:: DATA FOR ANALYSIS

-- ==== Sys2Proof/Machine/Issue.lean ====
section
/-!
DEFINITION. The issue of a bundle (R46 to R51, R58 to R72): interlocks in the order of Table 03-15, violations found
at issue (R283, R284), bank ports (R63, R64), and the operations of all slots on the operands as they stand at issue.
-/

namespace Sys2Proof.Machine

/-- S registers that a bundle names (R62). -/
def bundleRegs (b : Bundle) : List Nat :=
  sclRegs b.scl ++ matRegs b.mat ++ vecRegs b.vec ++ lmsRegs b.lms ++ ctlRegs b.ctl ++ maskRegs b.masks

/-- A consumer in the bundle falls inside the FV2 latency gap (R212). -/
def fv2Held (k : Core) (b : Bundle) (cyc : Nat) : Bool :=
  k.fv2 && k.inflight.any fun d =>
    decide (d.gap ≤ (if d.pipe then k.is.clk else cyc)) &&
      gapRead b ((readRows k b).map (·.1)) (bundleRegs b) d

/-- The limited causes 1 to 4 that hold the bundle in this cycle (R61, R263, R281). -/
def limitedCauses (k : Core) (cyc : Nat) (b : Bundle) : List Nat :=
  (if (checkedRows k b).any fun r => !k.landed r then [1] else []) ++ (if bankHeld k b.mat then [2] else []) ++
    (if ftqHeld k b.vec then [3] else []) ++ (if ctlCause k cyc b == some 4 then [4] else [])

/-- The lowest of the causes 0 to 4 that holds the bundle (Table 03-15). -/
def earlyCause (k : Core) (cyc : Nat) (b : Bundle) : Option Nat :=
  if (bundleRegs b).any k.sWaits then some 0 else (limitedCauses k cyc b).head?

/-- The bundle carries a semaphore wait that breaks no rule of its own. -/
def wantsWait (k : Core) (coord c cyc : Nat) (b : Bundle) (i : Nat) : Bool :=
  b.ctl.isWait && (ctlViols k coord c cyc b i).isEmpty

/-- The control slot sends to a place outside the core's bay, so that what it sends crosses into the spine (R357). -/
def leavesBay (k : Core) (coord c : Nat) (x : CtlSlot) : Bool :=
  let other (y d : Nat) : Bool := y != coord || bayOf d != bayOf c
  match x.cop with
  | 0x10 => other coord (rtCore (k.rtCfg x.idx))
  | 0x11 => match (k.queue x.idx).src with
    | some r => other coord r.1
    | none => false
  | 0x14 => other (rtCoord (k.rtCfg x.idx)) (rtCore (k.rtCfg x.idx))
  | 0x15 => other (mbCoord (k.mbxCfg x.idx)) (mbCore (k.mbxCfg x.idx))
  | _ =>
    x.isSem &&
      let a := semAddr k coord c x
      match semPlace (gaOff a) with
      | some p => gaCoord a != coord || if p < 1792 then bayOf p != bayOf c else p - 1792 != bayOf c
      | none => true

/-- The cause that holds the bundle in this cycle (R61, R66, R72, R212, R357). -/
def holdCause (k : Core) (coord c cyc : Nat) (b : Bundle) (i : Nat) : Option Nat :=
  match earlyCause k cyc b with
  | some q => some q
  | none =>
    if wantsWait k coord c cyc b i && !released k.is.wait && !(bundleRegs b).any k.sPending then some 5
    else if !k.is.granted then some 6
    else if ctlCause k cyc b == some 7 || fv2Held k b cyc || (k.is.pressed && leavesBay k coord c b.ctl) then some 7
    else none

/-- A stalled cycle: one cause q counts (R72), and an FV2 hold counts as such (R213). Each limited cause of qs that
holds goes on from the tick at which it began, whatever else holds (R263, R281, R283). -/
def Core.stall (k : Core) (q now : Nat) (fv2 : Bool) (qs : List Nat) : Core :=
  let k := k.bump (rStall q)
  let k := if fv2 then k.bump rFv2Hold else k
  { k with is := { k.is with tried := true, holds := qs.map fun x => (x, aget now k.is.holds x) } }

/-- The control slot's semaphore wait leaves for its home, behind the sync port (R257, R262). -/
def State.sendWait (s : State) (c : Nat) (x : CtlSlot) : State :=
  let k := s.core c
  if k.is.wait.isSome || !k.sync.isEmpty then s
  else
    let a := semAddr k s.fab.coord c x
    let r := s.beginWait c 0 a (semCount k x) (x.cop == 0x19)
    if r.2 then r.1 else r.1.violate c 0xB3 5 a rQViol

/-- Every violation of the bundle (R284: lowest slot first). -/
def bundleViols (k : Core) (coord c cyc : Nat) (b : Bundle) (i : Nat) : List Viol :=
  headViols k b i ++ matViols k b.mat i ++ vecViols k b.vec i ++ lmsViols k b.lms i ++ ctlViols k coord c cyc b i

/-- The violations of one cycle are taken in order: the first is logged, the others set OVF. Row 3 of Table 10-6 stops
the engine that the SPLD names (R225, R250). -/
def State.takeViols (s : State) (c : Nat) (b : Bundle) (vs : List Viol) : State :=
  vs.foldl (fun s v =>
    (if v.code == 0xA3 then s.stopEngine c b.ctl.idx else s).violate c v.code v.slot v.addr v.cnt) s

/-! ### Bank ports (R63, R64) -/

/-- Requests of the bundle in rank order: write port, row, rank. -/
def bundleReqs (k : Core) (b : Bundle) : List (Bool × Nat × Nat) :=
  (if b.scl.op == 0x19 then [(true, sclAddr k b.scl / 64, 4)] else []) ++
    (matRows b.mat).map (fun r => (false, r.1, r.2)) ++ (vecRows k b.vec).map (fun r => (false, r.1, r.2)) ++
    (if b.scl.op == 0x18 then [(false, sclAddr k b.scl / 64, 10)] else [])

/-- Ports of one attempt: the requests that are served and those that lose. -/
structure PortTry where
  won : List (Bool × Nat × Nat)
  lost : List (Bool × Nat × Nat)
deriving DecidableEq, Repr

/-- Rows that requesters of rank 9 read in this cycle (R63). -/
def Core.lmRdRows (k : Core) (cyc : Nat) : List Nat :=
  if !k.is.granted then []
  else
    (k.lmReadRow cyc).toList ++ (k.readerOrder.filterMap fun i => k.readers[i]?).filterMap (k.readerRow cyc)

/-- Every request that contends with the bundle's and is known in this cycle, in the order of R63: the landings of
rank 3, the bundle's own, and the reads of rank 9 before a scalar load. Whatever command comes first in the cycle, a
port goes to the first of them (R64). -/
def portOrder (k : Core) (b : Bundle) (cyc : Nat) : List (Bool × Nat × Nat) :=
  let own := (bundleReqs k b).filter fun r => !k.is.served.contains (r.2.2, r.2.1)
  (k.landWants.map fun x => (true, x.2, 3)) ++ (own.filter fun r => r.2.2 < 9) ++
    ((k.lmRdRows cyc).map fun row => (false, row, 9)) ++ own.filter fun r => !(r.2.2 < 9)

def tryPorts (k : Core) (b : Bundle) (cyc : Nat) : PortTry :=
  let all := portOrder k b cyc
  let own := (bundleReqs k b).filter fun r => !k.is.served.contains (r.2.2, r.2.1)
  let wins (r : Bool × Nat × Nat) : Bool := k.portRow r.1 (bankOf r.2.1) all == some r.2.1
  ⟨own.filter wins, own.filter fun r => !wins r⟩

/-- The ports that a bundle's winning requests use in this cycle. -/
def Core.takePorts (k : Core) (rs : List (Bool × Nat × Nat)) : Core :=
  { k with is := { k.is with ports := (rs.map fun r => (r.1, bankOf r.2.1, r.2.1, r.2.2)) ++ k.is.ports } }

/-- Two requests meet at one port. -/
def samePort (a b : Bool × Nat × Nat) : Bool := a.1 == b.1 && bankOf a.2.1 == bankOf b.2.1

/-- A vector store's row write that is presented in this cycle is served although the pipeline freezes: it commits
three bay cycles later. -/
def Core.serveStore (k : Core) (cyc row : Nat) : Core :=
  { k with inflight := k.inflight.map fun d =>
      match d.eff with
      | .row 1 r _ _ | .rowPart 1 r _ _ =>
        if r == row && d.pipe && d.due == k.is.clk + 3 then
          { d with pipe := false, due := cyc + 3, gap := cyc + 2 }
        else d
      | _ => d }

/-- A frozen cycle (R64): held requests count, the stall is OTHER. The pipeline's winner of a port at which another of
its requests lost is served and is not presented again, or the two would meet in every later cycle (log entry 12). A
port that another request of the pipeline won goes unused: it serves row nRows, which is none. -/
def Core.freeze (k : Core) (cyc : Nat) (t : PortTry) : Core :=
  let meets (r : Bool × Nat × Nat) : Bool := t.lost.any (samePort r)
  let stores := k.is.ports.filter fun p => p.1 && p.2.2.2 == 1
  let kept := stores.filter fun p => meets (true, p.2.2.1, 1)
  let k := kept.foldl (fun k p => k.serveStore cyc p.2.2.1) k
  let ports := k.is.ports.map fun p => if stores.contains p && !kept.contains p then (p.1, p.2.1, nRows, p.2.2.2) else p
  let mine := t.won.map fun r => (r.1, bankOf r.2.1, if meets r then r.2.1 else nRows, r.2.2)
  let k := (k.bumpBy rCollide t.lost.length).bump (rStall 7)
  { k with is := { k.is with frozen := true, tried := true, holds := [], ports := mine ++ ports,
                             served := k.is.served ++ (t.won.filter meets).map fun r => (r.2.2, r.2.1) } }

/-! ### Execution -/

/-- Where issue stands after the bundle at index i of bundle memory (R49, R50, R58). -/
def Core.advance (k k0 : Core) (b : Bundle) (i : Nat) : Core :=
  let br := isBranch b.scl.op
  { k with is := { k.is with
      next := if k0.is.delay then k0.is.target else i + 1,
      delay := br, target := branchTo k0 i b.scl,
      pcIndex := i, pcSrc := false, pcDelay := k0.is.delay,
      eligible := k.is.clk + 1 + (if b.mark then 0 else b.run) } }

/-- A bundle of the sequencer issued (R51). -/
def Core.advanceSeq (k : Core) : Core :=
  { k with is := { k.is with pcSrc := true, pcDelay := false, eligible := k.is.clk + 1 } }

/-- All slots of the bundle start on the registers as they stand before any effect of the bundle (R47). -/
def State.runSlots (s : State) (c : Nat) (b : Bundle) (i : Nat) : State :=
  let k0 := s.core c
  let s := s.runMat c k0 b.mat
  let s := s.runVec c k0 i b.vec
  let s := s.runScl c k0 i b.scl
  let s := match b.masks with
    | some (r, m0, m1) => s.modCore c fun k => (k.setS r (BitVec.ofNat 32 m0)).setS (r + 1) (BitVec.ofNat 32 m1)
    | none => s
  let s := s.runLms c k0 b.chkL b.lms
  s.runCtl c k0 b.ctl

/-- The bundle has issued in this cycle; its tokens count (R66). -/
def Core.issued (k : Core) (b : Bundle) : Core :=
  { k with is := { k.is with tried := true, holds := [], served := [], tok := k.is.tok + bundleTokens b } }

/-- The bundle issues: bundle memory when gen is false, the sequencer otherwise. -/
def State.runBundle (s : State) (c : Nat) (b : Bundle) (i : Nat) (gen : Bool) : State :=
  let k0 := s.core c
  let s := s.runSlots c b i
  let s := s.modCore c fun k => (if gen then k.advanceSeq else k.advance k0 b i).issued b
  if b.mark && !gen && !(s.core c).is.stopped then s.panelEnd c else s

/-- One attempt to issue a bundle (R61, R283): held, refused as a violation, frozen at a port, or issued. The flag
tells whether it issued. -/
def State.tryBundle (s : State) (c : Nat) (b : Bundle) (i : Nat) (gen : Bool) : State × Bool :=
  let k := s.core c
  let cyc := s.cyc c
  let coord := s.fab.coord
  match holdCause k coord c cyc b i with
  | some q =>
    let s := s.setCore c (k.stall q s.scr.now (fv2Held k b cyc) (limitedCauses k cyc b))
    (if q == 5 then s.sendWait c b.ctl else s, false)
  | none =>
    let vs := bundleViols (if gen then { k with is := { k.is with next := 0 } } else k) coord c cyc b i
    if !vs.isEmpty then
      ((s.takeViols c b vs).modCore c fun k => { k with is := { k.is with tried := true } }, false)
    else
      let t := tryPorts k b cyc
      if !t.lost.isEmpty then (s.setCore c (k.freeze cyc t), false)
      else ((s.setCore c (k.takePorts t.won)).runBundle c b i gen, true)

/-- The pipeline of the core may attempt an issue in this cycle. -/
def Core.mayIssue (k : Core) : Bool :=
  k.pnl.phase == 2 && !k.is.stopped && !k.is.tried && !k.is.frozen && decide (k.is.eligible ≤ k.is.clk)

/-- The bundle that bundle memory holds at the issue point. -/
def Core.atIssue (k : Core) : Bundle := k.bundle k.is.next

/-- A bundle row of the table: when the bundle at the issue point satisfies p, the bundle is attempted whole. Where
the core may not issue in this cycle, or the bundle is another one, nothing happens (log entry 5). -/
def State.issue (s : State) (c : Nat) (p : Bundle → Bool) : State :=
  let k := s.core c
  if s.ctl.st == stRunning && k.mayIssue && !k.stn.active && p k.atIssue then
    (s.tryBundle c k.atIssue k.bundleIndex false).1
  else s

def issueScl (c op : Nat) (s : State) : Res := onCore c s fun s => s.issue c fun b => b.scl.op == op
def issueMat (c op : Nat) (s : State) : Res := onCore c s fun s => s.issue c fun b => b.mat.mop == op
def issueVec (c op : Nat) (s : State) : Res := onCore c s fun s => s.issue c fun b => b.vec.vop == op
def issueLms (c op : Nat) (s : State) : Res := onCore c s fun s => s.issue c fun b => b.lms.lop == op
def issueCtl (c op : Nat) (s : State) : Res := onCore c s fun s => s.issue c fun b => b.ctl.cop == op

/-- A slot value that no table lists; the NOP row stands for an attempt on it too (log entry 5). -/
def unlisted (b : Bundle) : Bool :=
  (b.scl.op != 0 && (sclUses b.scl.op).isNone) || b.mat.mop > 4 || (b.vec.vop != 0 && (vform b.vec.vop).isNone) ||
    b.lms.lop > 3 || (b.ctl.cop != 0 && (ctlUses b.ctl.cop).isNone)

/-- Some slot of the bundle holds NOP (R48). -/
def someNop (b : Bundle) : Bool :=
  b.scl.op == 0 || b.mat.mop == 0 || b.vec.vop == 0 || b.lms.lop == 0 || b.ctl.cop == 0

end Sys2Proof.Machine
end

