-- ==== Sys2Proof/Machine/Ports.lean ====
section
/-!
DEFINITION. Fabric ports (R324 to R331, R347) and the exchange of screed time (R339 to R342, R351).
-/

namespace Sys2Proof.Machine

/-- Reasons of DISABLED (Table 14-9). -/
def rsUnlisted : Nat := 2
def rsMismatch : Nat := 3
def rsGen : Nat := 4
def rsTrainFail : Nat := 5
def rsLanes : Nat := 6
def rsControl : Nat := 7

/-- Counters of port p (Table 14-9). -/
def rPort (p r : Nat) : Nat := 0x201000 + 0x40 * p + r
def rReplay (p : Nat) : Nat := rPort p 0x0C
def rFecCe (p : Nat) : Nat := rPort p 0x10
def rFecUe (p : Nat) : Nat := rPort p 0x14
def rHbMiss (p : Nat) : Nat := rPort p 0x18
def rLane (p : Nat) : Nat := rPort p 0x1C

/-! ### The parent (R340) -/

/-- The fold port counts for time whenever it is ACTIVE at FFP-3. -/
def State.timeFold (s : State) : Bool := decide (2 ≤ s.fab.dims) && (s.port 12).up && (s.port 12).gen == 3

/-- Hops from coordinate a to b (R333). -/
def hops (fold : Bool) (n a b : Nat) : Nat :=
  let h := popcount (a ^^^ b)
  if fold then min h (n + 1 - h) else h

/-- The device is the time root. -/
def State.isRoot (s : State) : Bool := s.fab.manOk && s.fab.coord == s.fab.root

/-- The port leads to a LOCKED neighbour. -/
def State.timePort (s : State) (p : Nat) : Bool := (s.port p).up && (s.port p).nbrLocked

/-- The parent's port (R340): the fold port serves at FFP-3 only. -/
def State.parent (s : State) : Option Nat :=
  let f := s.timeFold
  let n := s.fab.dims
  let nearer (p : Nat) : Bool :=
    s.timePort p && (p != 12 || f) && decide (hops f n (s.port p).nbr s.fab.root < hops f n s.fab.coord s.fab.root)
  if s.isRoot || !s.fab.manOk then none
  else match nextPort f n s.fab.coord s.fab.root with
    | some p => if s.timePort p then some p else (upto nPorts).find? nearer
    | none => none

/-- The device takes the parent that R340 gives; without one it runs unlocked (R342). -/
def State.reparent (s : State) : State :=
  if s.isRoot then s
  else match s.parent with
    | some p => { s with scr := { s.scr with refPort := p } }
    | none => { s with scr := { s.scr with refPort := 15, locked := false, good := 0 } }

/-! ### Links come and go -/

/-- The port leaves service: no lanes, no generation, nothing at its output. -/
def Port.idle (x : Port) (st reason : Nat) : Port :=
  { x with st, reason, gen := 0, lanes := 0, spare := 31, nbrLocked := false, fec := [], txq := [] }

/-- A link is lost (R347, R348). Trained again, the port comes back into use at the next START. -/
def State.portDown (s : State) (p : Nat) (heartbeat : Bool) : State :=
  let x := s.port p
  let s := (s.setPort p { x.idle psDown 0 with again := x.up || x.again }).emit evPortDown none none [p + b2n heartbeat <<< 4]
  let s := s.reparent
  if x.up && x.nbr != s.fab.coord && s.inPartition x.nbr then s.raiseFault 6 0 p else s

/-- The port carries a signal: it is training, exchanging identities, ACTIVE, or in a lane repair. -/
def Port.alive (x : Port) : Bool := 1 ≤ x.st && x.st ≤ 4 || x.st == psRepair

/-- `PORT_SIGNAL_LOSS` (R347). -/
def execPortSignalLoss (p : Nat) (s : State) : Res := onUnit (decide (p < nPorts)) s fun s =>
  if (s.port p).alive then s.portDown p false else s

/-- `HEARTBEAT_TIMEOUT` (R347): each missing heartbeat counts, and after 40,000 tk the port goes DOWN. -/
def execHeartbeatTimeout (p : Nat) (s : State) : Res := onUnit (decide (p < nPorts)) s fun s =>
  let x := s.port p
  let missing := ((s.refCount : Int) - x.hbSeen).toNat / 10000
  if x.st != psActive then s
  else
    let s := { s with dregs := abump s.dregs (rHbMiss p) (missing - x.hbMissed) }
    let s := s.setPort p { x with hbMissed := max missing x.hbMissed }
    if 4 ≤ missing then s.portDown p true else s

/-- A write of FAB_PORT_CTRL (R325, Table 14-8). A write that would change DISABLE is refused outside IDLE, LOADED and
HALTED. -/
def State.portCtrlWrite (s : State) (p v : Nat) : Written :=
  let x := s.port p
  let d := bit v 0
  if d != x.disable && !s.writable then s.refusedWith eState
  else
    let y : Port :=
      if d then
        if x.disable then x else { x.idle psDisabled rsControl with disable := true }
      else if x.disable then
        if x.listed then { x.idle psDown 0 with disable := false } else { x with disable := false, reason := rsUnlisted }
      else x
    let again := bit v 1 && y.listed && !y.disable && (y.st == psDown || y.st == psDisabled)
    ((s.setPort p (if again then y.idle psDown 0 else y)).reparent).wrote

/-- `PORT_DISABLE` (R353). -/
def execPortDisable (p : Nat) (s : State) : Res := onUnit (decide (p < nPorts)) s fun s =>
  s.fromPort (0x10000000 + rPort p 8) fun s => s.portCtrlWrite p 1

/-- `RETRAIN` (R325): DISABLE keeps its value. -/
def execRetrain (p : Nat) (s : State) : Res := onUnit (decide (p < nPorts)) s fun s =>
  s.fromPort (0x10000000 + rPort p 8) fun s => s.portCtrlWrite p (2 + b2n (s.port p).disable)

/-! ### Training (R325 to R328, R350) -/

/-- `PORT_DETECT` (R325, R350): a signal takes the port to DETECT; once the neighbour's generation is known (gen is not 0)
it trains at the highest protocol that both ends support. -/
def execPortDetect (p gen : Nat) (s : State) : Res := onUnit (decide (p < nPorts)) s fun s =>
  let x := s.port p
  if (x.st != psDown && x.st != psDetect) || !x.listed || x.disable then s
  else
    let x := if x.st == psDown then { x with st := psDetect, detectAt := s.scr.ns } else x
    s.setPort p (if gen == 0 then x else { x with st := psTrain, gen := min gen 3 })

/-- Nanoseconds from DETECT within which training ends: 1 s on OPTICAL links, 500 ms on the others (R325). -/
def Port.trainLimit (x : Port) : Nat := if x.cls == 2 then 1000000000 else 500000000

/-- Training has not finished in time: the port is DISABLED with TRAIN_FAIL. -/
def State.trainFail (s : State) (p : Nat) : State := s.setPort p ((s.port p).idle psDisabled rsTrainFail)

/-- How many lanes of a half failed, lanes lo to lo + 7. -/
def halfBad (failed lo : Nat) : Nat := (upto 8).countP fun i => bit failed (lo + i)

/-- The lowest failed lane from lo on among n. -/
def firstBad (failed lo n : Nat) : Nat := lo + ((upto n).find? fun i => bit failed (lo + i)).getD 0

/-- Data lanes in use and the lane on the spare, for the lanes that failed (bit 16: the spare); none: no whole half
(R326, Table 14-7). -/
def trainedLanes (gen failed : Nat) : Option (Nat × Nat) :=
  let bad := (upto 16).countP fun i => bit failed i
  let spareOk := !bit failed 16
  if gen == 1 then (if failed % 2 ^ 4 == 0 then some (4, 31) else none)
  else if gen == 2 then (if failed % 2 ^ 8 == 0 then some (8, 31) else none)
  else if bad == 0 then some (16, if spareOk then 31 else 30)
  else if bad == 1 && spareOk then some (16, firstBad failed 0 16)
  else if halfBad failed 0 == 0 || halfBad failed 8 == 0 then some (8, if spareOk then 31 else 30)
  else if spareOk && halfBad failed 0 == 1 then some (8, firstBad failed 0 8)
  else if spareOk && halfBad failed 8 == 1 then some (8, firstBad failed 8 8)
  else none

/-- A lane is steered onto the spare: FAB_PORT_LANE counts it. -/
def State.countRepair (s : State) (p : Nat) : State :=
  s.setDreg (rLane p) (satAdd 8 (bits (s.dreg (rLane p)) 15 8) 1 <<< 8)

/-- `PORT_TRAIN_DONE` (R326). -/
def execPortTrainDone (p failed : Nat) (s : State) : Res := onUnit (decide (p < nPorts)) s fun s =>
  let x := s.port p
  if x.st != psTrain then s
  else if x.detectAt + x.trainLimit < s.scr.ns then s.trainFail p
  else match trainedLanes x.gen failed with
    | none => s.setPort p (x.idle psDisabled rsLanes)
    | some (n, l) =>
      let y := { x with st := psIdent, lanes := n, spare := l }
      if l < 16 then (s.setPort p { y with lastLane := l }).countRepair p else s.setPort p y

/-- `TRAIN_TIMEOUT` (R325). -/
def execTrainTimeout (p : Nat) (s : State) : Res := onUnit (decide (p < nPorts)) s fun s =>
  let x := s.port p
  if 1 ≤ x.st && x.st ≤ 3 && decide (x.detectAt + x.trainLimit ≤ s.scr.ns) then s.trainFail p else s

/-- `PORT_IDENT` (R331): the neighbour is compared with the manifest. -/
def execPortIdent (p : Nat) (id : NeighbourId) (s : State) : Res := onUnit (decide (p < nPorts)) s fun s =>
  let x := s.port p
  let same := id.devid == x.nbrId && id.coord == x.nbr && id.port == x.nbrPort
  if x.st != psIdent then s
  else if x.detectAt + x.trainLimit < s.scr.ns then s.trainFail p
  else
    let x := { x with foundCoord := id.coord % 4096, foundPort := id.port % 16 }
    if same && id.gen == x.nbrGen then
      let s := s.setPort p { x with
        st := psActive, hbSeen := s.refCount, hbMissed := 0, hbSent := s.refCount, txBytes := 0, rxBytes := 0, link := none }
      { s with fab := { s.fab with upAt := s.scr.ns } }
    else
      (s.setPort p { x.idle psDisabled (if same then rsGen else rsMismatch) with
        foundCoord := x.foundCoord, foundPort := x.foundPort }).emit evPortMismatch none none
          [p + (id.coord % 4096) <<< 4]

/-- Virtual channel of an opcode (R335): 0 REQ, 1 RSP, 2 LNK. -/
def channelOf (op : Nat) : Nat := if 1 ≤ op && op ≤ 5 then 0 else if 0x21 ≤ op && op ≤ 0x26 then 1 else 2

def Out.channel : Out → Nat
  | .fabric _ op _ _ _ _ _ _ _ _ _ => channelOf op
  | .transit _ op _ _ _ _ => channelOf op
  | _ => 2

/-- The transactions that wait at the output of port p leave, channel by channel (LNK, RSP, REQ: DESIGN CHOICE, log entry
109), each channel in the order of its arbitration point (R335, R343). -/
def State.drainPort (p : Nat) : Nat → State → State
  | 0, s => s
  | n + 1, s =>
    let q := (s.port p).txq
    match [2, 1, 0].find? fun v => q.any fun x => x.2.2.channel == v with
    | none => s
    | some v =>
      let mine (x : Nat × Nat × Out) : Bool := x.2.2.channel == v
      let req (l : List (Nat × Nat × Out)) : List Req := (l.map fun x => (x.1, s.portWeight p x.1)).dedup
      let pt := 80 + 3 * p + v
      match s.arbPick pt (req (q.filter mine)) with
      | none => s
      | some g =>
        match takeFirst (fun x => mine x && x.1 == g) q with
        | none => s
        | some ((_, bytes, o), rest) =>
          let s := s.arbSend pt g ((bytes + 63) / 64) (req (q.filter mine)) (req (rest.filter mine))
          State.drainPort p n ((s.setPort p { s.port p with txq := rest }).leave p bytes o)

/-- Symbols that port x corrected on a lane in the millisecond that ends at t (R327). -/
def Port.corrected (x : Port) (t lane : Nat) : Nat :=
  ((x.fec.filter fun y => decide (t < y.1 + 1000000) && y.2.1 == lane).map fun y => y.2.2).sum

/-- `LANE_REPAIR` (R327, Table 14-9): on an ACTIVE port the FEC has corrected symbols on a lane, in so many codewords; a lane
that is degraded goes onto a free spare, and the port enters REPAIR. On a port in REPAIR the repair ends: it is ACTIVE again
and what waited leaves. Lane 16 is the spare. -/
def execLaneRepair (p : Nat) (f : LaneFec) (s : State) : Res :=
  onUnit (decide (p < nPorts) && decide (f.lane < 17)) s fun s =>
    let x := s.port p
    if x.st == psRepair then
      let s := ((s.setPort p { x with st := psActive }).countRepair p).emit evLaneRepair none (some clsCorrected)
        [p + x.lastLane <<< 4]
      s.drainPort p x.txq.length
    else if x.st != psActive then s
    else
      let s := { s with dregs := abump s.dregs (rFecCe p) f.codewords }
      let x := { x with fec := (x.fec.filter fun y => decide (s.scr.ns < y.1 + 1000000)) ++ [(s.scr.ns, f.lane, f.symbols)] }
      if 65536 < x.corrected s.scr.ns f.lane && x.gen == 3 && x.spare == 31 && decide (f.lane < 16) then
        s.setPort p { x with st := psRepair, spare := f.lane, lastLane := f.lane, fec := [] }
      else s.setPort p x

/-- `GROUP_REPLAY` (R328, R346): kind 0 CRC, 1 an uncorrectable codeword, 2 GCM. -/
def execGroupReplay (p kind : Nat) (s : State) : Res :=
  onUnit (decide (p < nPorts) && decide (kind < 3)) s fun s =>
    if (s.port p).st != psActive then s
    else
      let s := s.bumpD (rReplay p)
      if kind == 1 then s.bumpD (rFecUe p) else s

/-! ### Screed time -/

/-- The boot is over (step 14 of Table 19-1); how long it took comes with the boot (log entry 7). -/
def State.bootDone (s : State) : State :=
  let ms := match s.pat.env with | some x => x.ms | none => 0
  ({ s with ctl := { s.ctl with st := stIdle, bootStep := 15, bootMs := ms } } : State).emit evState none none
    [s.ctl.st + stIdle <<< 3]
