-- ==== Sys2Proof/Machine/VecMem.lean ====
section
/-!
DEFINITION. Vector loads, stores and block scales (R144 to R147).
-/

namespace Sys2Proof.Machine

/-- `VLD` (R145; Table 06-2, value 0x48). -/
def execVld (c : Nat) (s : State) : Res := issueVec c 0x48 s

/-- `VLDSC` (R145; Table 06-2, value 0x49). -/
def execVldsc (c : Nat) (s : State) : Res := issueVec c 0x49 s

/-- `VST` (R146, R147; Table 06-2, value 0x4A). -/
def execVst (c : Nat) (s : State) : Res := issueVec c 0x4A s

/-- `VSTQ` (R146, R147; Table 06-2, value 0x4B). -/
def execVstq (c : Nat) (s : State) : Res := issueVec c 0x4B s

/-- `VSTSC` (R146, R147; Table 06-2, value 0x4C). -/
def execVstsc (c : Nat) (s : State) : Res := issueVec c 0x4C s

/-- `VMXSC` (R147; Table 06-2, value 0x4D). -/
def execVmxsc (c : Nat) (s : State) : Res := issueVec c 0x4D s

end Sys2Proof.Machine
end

::::

From the material above, set down exactly the lines starting at the one with "def State.reparent (s" and ending at the one with "next START. -/", end lines included.

**SOLUTION TO THIS TASK**
def State.reparent (s : State) : State :=
  if s.isRoot then s
  else match s.parent with
    | some p => { s with scr := { s.scr with refPort := p } }
    | none => { s with scr := { s.scr with refPort := 15, locked := false, good := 0 } }

/-! ### Links come and go -/

/-- The port leaves service: no lanes, no generation, nothing at its output. -/
def Port.idle (x : Port) (st reason : Nat) : Port :=
  { x with st, reason, gen := 0, lanes := 0, spare := 31, nbrLocked := false, fec := [], txq := [] }

/-- A link is lost (R347, R348). Trained again, the port comes back into use at the next START. -/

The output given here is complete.